def getG (w : Nat) : OpG := { g := fG w, d := fD w, a := fA w, b := fB w }
def getI (w : Nat) : OpI := { g := fG w, d := fD w, imm := w % 4096 }
def getB (w : Nat) : OpB := { g := fG w, k := w / 32768 % 8, disp := w % 32768 }
def getLp (w : Nat) : OpLp := { g := fG w, cnt := fD w, last := w % 4096 }
def getN (w : Nat) : OpN := { g := fG w, imm := w % 262144 }
def getQ (w : Nat) : OpQ := { pd := fG w, pa := w / 2048 % 128, pb := w / 16 % 128, part := w / 4 % 4 }
def getL (w hi : Nat) : OpL := { g := fG w, d := fD w, a := fA w, b := fB w, imm := hi % 4294967296 }
def getV (bay w : Nat) : OpV := { bay := bay, g := fG w, d := fD w, a := fA w, b := fB w }
def getVI (bay w : Nat) : OpVI := { bay := bay, g := fG w, d := fD w, imm := w % 4096 }
def getP (bay w : Nat) : OpP := { bay := bay, cc := op32 w % 8, pt := fG w, pf := fD w, a := fA w, b := fB w }
def getMA (w : Nat) : OpMA :=
  { g := fG64 w, td := w / 17592186044416 % 32, wp := w / 8589934592 % 2048, xp := w / 4194304 % 2048,
    kp := w / 262144 % 16, int := w / 131072 % 2 }
def getMX (w : Nat) : OpMX :=
  { g := fG64 w, t := w / 17592186044416 % 32, xp := w / 8589934592 % 2048, fmt := w / 536870912 % 16,
    sgeo := w / 67108864 % 8, tag := w / 65536 % 1024, cb := w / 16 % 4096, chalf := w / 8 % 2, int := w / 4 % 2 }
def getMT (w : Nat) : OpMT :=
  { g := fG64 w, td := w / 17592186044416 % 32, ta := w / 549755813888 % 32, tb := w / 17179869184 % 32,
    col := w / 268435456 % 64, mode := w / 67108864 % 4, int := w / 33554432 % 2, cnt := w / 1048576 % 32 }
def getMI (w : Nat) : OpMI :=
  { g := fG64 w, bay := w / 70368744177664 % 8, va := w / 1099511627776 % 64, half := w / 549755813888 % 2 }
def getMW (w : Nat) : OpMW := { g := fG64 w, one := w / 281474976710656 % 2, td := w / 8796093022208 % 32 }
def getDE (w : Nat) : OpDE :=
  { g := fG64 w, ssp := w / 140737488355328 % 4, dsp := w / 35184372088832 % 4, src := w / 17179869184 % 2048,
    dst := w / 8388608 % 2048, np := w / 524288 % 16, pr := w / 8192 % 64, aux := w / 128 % 64, aux2 := w / 2 % 64,
    mod := w % 2 }
def getDR (w : Nat) : OpDR :=
  { g := fG64 w, rd := w / 8796093022208 % 64, ra := w / 137438953472 % 64, rb := w / 2147483648 % 64,
    rc := w / 33554432 % 64, sub := w / 4194304 % 8, pt := w / 32768 % 128 }

/-! The bits of each format that are reserved whatever the instruction (R125, R242, R243). -/

def resQ (w : Nat) : Bool := w % 4 == 0
def resMA (w : Nat) : Bool := w % 131072 == 0
def resMX (w : Nat) : Bool := w % 4 == 0
def resMT (w : Nat) : Bool := w % 1048576 == 0
def resMI (w : Nat) : Bool := w % 549755813888 == 0
def resMW (w : Nat) : Bool := w % 8796093022208 == 0
def resDR (w : Nat) : Bool := w % 32768 == 0

/-- Accept a decoded instruction if its reserved bits are clear and it is well formed. -/
def accept (res : Bool) (i : Instr) : Except SlotReject Instr :=
  if res && wf i then .ok i else .error .illegalField

/-- The C-slot opcode map (R139). -/
def decodeC (w : Nat) : Except SlotReject Instr :=
  match op32 w with
  | 0x0 => accept true (.pbr (getB w))
  | 0x1 => accept true (.pbrx (getG w))
  | 0x2 => accept true (.br (getG w))
  | 0x3 => accept true (.brl (getG w))
  | 0x4 => accept true (.loop (getLp w))
  | 0x5 => accept true (.loopi (getLp w))
  | 0x6 => accept true (.loopm (getLp w))
  | 0x7 => accept true (.lexit (getN w))
  | 0x8 => accept true (.sleep (getG w))
  | 0x9 => accept true (.waitp (getN w))
  | 0xa => accept true (.bar (getN w))
  | 0xb => accept true (.phase (getN w))
  | 0xc => accept true (.trap (getN w))
  | 0xd => accept true (.tret (getN w))
  | 0xe => accept true (.sret (getN w))
  | 0xf => accept true (.exit (getN w))
  | 0x10 => accept true (.yield (getN w))
  | 0x18 => accept (resQ w) (.pand (getQ w))
  | 0x19 => accept (resQ w) (.por (getQ w))
  | 0x1a => accept (resQ w) (.pxor (getQ w))
  | 0x1b => accept (resQ w) (.pandn (getQ w))
  | 0x1c => accept (resQ w) (.pany (getQ w))
  | 0x1d => accept (resQ w) (.pall (getQ w))
  | 0x1e => accept (resQ w) (.pmov (getQ w))
  | op => .error (.unassignedOpcode op)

Task requirements — Your task is to repeat each line of the material exactly.

Expected output —
def getG (w : Nat) : OpG := { g := fG w, d := fD w, a := fA w, b := fB w }
def getI (w : Nat) : OpI := { g := fG w, d := fD w, imm := w % 4096 }
def getB (w : Nat) : OpB := { g := fG w, k := w / 32768 % 8, disp := w % 32768 }
def getLp (w : Nat) : OpLp := { g := fG w, cnt := fD w, last := w % 4096 }
def getN (w : Nat) : OpN := { g := fG w, imm := w % 262144 }
def getQ (w : Nat) : OpQ := { pd := fG w, pa := w / 2048 % 128, pb := w / 16 % 128, part := w / 4 % 4 }
def getL (w hi : Nat) : OpL := { g := fG w, d := fD w, a := fA w, b := fB w, imm := hi % 4294967296 }
def getV (bay w : Nat) : OpV := { bay := bay, g := fG w, d := fD w, a := fA w, b := fB w }
def getVI (bay w : Nat) : OpVI := { bay := bay, g := fG w, d := fD w, imm := w % 4096 }
def getP (bay w : Nat) : OpP := { bay := bay, cc := op32 w % 8, pt := fG w, pf := fD w, a := fA w, b := fB w }
def getMA (w : Nat) : OpMA :=
  { g := fG64 w, td := w / 17592186044416 % 32, wp := w / 8589934592 % 2048, xp := w / 4194304 % 2048,
    kp := w / 262144 % 16, int := w / 131072 % 2 }
def getMX (w : Nat) : OpMX :=
  { g := fG64 w, t := w / 17592186044416 % 32, xp := w / 8589934592 % 2048, fmt := w / 536870912 % 16,
    sgeo := w / 67108864 % 8, tag := w / 65536 % 1024, cb := w / 16 % 4096, chalf := w / 8 % 2, int := w / 4 % 2 }
def getMT (w : Nat) : OpMT :=
  { g := fG64 w, td := w / 17592186044416 % 32, ta := w / 549755813888 % 32, tb := w / 17179869184 % 32,
    col := w / 268435456 % 64, mode := w / 67108864 % 4, int := w / 33554432 % 2, cnt := w / 1048576 % 32 }
def getMI (w : Nat) : OpMI :=
  { g := fG64 w, bay := w / 70368744177664 % 8, va := w / 1099511627776 % 64, half := w / 549755813888 % 2 }
def getMW (w : Nat) : OpMW := { g := fG64 w, one := w / 281474976710656 % 2, td := w / 8796093022208 % 32 }
def getDE (w : Nat) : OpDE :=
  { g := fG64 w, ssp := w / 140737488355328 % 4, dsp := w / 35184372088832 % 4, src := w / 17179869184 % 2048,
    dst := w / 8388608 % 2048, np := w / 524288 % 16, pr := w / 8192 % 64, aux := w / 128 % 64, aux2 := w / 2 % 64,
    mod := w % 2 }
def getDR (w : Nat) : OpDR :=
  { g := fG64 w, rd := w / 8796093022208 % 64, ra := w / 137438953472 % 64, rb := w / 2147483648 % 64,
    rc := w / 33554432 % 64, sub := w / 4194304 % 8, pt := w / 32768 % 128 }

/-! The bits of each format that are reserved whatever the instruction (R125, R242, R243). -/

def resQ (w : Nat) : Bool := w % 4 == 0
def resMA (w : Nat) : Bool := w % 131072 == 0
def resMX (w : Nat) : Bool := w % 4 == 0
def resMT (w : Nat) : Bool := w % 1048576 == 0
def resMI (w : Nat) : Bool := w % 549755813888 == 0
def resMW (w : Nat) : Bool := w % 8796093022208 == 0
def resDR (w : Nat) : Bool := w % 32768 == 0

/-- Accept a decoded instruction if its reserved bits are clear and it is well formed. -/
def accept (res : Bool) (i : Instr) : Except SlotReject Instr :=
  if res && wf i then .ok i else .error .illegalField

/-- The C-slot opcode map (R139). -/
def decodeC (w : Nat) : Except SlotReject Instr :=
  match op32 w with
  | 0x0 => accept true (.pbr (getB w))
  | 0x1 => accept true (.pbrx (getG w))
  | 0x2 => accept true (.br (getG w))
  | 0x3 => accept true (.brl (getG w))
  | 0x4 => accept true (.loop (getLp w))
  | 0x5 => accept true (.loopi (getLp w))
  | 0x6 => accept true (.loopm (getLp w))
  | 0x7 => accept true (.lexit (getN w))
  | 0x8 => accept true (.sleep (getG w))
  | 0x9 => accept true (.waitp (getN w))
  | 0xa => accept true (.bar (getN w))
  | 0xb => accept true (.phase (getN w))
  | 0xc => accept true (.trap (getN w))
  | 0xd => accept true (.tret (getN w))
  | 0xe => accept true (.sret (getN w))
  | 0xf => accept true (.exit (getN w))
  | 0x10 => accept true (.yield (getN w))
  | 0x18 => accept (resQ w) (.pand (getQ w))
  | 0x19 => accept (resQ w) (.por (getQ w))
  | 0x1a => accept (resQ w) (.pxor (getQ w))
  | 0x1b => accept (resQ w) (.pandn (getQ w))
  | 0x1c => accept (resQ w) (.pany (getQ w))
  | 0x1d => accept (resQ w) (.pall (getQ w))
  | 0x1e => accept (resQ w) (.pmov (getQ w))
  | op => .error (.unassignedOpcode op)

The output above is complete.